Moi j’ajoute un peu de céleri!

Nous avons ouvert le premier resto Cora en mai 1987 et ce fut un succès immédiat. Je me souviens particulièrement des week-ends. De la congestion infernale des automobiles essayant de se trouver une place dans le trop petit stationnement d’alors. Époustouflées par ce qu’elles avaient entendu dire ou hypnotisées par certaines descriptions de plats, les familles aussitôt sorties de l’auto couraient se faufiler dans le cordon de clients encerclant le vieil édifice où nous habitions le rez-de-chaussée. Du fond de ma cuisine, mes yeux devaient traverser le charivari des 29 places assises pour atteindre la fenêtre en baie du devant d’où me venait la clameur d’une foule avide d’entrer.

Pour rire, quelques fois, je chuchotais aux enfants que nous étions peut-être comme des attractions de fête foraine dont on exhibait les quatre bras, les six doigts par main ou la chevelure jusqu’aux pieds.
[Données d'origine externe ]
/-- 41_tracker.md R134: outside WaitingSettle the `now` operand changes nothing but what a pending TICK remembers, and no answer to
a pending TICK depends on that; of a status word only bit 13 counts. -/
def Obligations.NowAndOtherStatusBitsIgnored : Prop :=
  (∀ (rsv : BitVec 4) (dec : BitVec 8) (a b : BitVec 16) (s t u : State), s.st ≠ 0b011#3 → s.pending = none →
    exec (.tick rsv dec a) s = .next t → exec (.tick rsv dec b) s = .next u →
    u = { t with pending := u.pending } ∧ (t.pending = none ↔ u.pending = none)) ∧
  (∀ (a b : BitVec 16) (s t u : State), s.st ≠ 0b011#3 → s.host.head? ≠ some .reset →
    step { s with pending := some a } = .next t → step { s with pending := some b } = .next u →
    u = { t with pending := u.pending } ∧ (t.pending = none ↔ u.pending = none)) ∧
  (∀ (rsv : BitVec 4) (dec : BitVec 8) (now : BitVec 16) (s : State) (c : Collaborator) (x y : BitVec 16),
    x.getLsbD 13 = y.getLsbD 13 → s.st = 0b001#3 ∨ s.st = 0b100#3 →
    exec (.tick rsv dec now) { s with collab := .word x c } = exec (.tick rsv dec now) { s with collab := .word y c })

/-- 10_state.md R23: `ts` changes only where an ARM is accepted, to its operand, and at reset. -/
def Obligations.OnlyArmAndResetWriteTimestamp : Prop :=
  ∀ s t : State, step s = .next t →
    t.ts = s.ts ∨ (∃ w, nextEvent s = .accept w ∧ isArm w ∧ t.ts = opndField w) ∨ (nextEvent s = .reset ∧ t.ts = 0x0000#16)

/-- 10_state.md R36: two machines that differ in a timestamp no TICK can read yet give the same responses and stay so; the reset
state is one of them whatever its timestamp is. -/
def Obligations.UnreadTimestampIsUnobservable : Prop :=
  (∀ s t s' : State, sameButUnreadTs s t → step s = .next s' →
    ∃ t', step t = .next t' ∧ sameButUnreadTs s' t' ∧ stepResponse t = stepResponse s) ∧
  ∀ ts : BitVec 16, sameButUnreadTs State.reset { State.reset with ts := ts }

/-- 41_tracker.md R138: Idle is left only through ARM or reset, and each other state is entered only as the rule says. -/
def Obligations.AbsorptionAndReachability : Prop :=
  (∀ (rsv : BitVec 4) (dec : BitVec 8) (now : BitVec 16) (s t : State), s.st = 0b000#3 →
    exec (.tick rsv dec now) s = .next t → t.st = 0b000#3) ∧
  ∀ s t : State, step s = .next t → t.st ≠ s.st →
    (s.st = 0b000#3 → nextEvent s = .reset ∨ ∃ w, nextEvent s = .accept w ∧ isArm w) ∧
    (t.st = 0b001#3 → nextEvent s = .reset) ∧
    (t.st = 0b010#3 → ∃ w, nextEvent s = .accept w ∧ isArm w) ∧
    (t.st = 0b011#3 → s.st = 0b010#3) ∧
    (t.st = 0b100#3 → s.st = 0b011#3)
Et le plus jeune se fâchait chaque fois contre ma stupide imagination et bien entendu contre le fait qu’ils n’étaient que des ados obligés par leur mère de travailler tous les week-ends de leur vie. Dieu merci, ce n’était pas nous que la foule venait examiner, mais ce qu’il y avait dans nos assiettes. Ils voulaient tous vérifier si ce qu’ils avaient entendu dire était vraiment aussi extraordinaire que ce qu’on leur avait raconté.

Et, Dieu merci, ça l’était. Et chaque client servi allait le dire à son voisin, à son amie à son collègue de bureau, qui lui-même, le redisait à ses proches. Et c’est ainsi, comme une traînée de poudre, que les tablées de nourriture Cora allaient se reproduire et se répandre un peu partout au Canada. Et Dieu merci, la force des phénomènes de foire que nous pensions être demeura avec nous. Puisque depuis plus de 33 ans, des milliers de bras et de mains agiles s’affairent encore à garnir avec amour nos tablées de nourriture ensoleillée.
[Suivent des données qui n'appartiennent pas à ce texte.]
theorem iq2dec_zero_loss (hlo : -32768 < v) (hhi : v < 32767) : v - iq2dec v 0 * 128 ≤ 127 := by
  have hloss := iqRounds.exact_le (iqFits_start (d := 0) (by decide) hlo hhi)
  rw [iq2dec_eq (by decide) hlo hhi, iq2decRounds]
  omega

theorem iq2dec_one_loss (hlo : -32768 < v) (hhi : v < 32767) : v * 5 - iq2dec v 1 * 64 ≤ 91 := by
  rw [iq2dec_eq (by decide) hlo hhi]
  exact iqRounds_loss_one (q := 6) (m := 3) (by decide) (by omega) (by omega)

theorem iq2dec_two_loss (hlo : -32768 < v) (hhi : v < 32767) : v * 25 - iq2dec v 2 * 32 ≤ 295 := by
  have := iq2decRounds_two_loss hlo hhi
  rw [iq2dec_eq (by decide) hlo hhi]
  omega

end

/-- Settles O32: every value IQ2DEC converts fits the budgets. -/
theorem iq2decNeverStalls : Obligations.Iq2decNeverStalls := by
  unfold Obligations.Iq2decNeverStalls
  intro d v hd hlo hhi
  exact iq2decRounds_spent hd hlo hhi

/-- Settles O33: rounding down from above, the losses from below; the order is kept by `iqRounds_mono`. -/
theorem iq2decErrorBoundsAndMonotone : Obligations.Iq2decErrorBoundsAndMonotone := by
  unfold Obligations.Iq2decErrorBoundsAndMonotone
  constructor
  · intro v hlo hhi
    have hfloor0 := iq2dec_le_exact (d := 0) (by decide) hlo hhi
    have hfloor1 := iq2dec_le_exact (d := 1) (by decide) hlo hhi
    have hfloor2 := iq2dec_le_exact (d := 2) (by decide) hlo hhi
    have hloss0 := iq2dec_zero_loss hlo hhi
    have hloss1 := iq2dec_one_loss hlo hhi
    have hloss2 := iq2dec_two_loss hlo hhi
    rw [Int.fdiv_eq_ediv_of_nonneg v (by decide)]
    simp only [Nat.reduceSub, Int.reducePow] at *
    refine ⟨?_, ?_, ?_, ?_, ?_, ?_, ?_⟩ <;> omega
  · intro d v hd hlo hhi
    exact iq2dec_mono hd hlo (by omega) hhi

end Sys2Proof.Machine
end

section
/-! The rounds of DEC2IQ over values that are not negative: they end, round down by a bounded loss, and keep the order
(40_converter.md R89, R92, R94, R95). -/

namespace Sys2Proof.Machine

theorem halfGuard_eq_false_iff (w : Int) : halfGuard w = false ↔ w ≤ -16384 ∨ 16383 ≤ w := by
  rw [Bool.eq_false_iff, ne_eq, halfGuard_iff]; omega

/-- A working value of DEC2IQ that is not negative and whose exact result lies below 2 * HALF_MAX. -/
def decFits (q p : Nat) (w : Int) : Prop := 0 ≤ w ∧ w * 2 ^ p < 32766 * 5 ^ q

/-- The rounds of DEC2IQ (40_converter.md R89) over values that are not negative. -/
theorem decRounds : FloorRounds halfGuard tdiv5 2 5 decFits where
  a_pos := by decide
  c_pos := by decide
  fall_eq h := tdiv5_of_nonneg h.1
  fits_mul {q p w} h _ := ⟨by have := h.1; omega, by rw [mul_assoc, ← pow_succ']; exact h.2⟩
  fits_div {q p w} h := by
    obtain ⟨hw, hfit⟩ := h
    have hpow : (0 : Int) < 2 ^ p := by positivity
    rw [pow_succ] at hfit
    exact ⟨by omega, by nlinarith [Int.ediv_mul_le w (show (5 : Int) ≠ 0 by decide)]⟩
  ends {p w} h := by
    obtain ⟨hw, hfit⟩ := h
    have hpow : (1 : Int) ≤ 2 ^ p := one_le_pow₀ (by decide)
    rw [pow_succ, pow_zero] at hfit
    rw [halfGuard_iff]
    constructor
    · omega
    · nlinarith

theorem decFits_of_le {q p : Nat} {w x : Int} (h : decFits q p w) (hx : 0 ≤ x) (hle : x ≤ w) : decFits q p x :=
  ⟨hx, (mul_le_mul_of_nonneg_right hle (by positivity)).trans_lt h.2⟩

/-- Next to the guard's upper bound lies 16382: multiplied first and divided first it gives the same. -/
theorem decRounds_mono {q p : Nat} {w w' : Int} (hle : w ≤ w') (hw : decFits q p w) (hw' : decFits q p w') :
    (rescale halfGuard (· * 2) tdiv5 q p w).1 ≤ (rescale halfGuard (· * 2) tdiv5 q p w').1 := by
  refine decRounds.mono (fun {q p w w'} _ hw' hg hg' hle => ?_) (fun {q p w w'} hw _ hg hg' hle => ?_) hle hw hw'
  · rw [halfGuard_iff] at hg
    rw [halfGuard_eq_false_iff] at hg'
    have hbound : decFits (q + 1) (p + 1) 16382 := decFits_of_le hw' (by decide) (by omega)
    exact ⟨16382 * 2, 16382 / 5, by decide, by decide, decRounds.fits_mul hbound (by decide), decRounds.fits_div hbound,
      by omega, by decide, by omega⟩
  · have hnonneg : 0 ≤ w := hw.1
    rw [halfGuard_eq_false_iff] at hg
    rw [halfGuard_iff] at hg'
    omega

theorem decRounds_mul {q p : Nat} {w : Int} (h : -16384 < w ∧ w < 16383) :
    rescale halfGuard (· * 2) tdiv5 q (p + 1) w = rescale halfGuard (· * 2) tdiv5 q p (w * 2) :=
  rescale_prefer ((halfGuard_iff w).mpr h)

theorem decRounds_div {q p : Nat} {w : Int} (h : 16383 ≤ w) :
    rescale halfGuard (· * 2) tdiv5 (q + 1) p w = rescale halfGuard (· * 2) tdiv5 q p (w / 5) := by
  rw [rescale_fall ((halfGuard_eq_false_iff w).mpr (.inr h)), tdiv5_of_nonneg (by omega)]

section
variable {d : Nat} {v lo hi : Int}

/-- Every in-range value that is not negative fits, but for 25599/2. -/
theorem decFits_start (h : validRange d = some (lo, hi)) (hv : 0 ≤ v) (hhi : v ≤ hi) (hne : v ≠ 25599) :
    decFits d (7 - d) v := by
  refine ⟨hv, ?_⟩
  obtain ⟨rfl, -, rfl⟩ | ⟨rfl, -, rfl⟩ | ⟨rfl, -, rfl⟩ := validRange_iff.mp h <;> omega

/-- 40_converter.md R90: the upper bound 25599/2 returns 32760. -/
theorem dec2iqRounds_25599 : dec2iqRounds 25599 2 = (32760, 0) := by decide

theorem dec2iqRounds_neg_16383 : dec2iqRounds (-16383) 2 = (-20968, 0) := by decide

theorem validRange_hi_le (h : validRange d = some (lo, hi)) : hi ≤ 25599 := by
  rcases validRange_iff.mp h with h | h | h <;> omega

theorem decimals_of_eq_25599 (h : validRange d = some (lo, hi)) (hhi : v ≤ hi) (hv : v = 25599) : d = 2 := by
  obtain ⟨rfl, -, rfl⟩ | ⟨rfl, -, rfl⟩ | ⟨rfl, -, rfl⟩ := validRange_iff.mp h <;> omega

theorem dec2iqRounds_spent_of_nonneg (h : validRange d = some (lo, hi)) (hv : 0 ≤ v) (hhi : v ≤ hi) :
    (dec2iqRounds v d).2 = 0 := by
  by_cases hne : v = 25599
  · obtain rfl := decimals_of_eq_25599 h hhi hne
    rw [hne, dec2iqRounds_25599]
  · exact decRounds.spent (decFits_start h hv hhi hne)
Avec le temps, et toujours confrontés à l’incessant besoin de nouveauté pour éblouir nos clients, nous avons formé un petit groupe de « fous de la bouffe » qui se réunissait ponctuellement pour brasser des idées, tout proposer sans gêne aucune et aussi, ce que j’aimais le plus, pour raviver des souvenirs d’enfance faisant encore se trémousser la langue. Et c’est ainsi qu’un matin, la belle grande Annie, athlétique et vigoureuse, déterra pour nous l’histoire du fameux « grilled-cheese » que sa mère lui servait, toute petite, avec un bol de crème aux tomates Campbell. C’était son repas préféré, nous avoua-t-elle avec un trémolo dans la voix.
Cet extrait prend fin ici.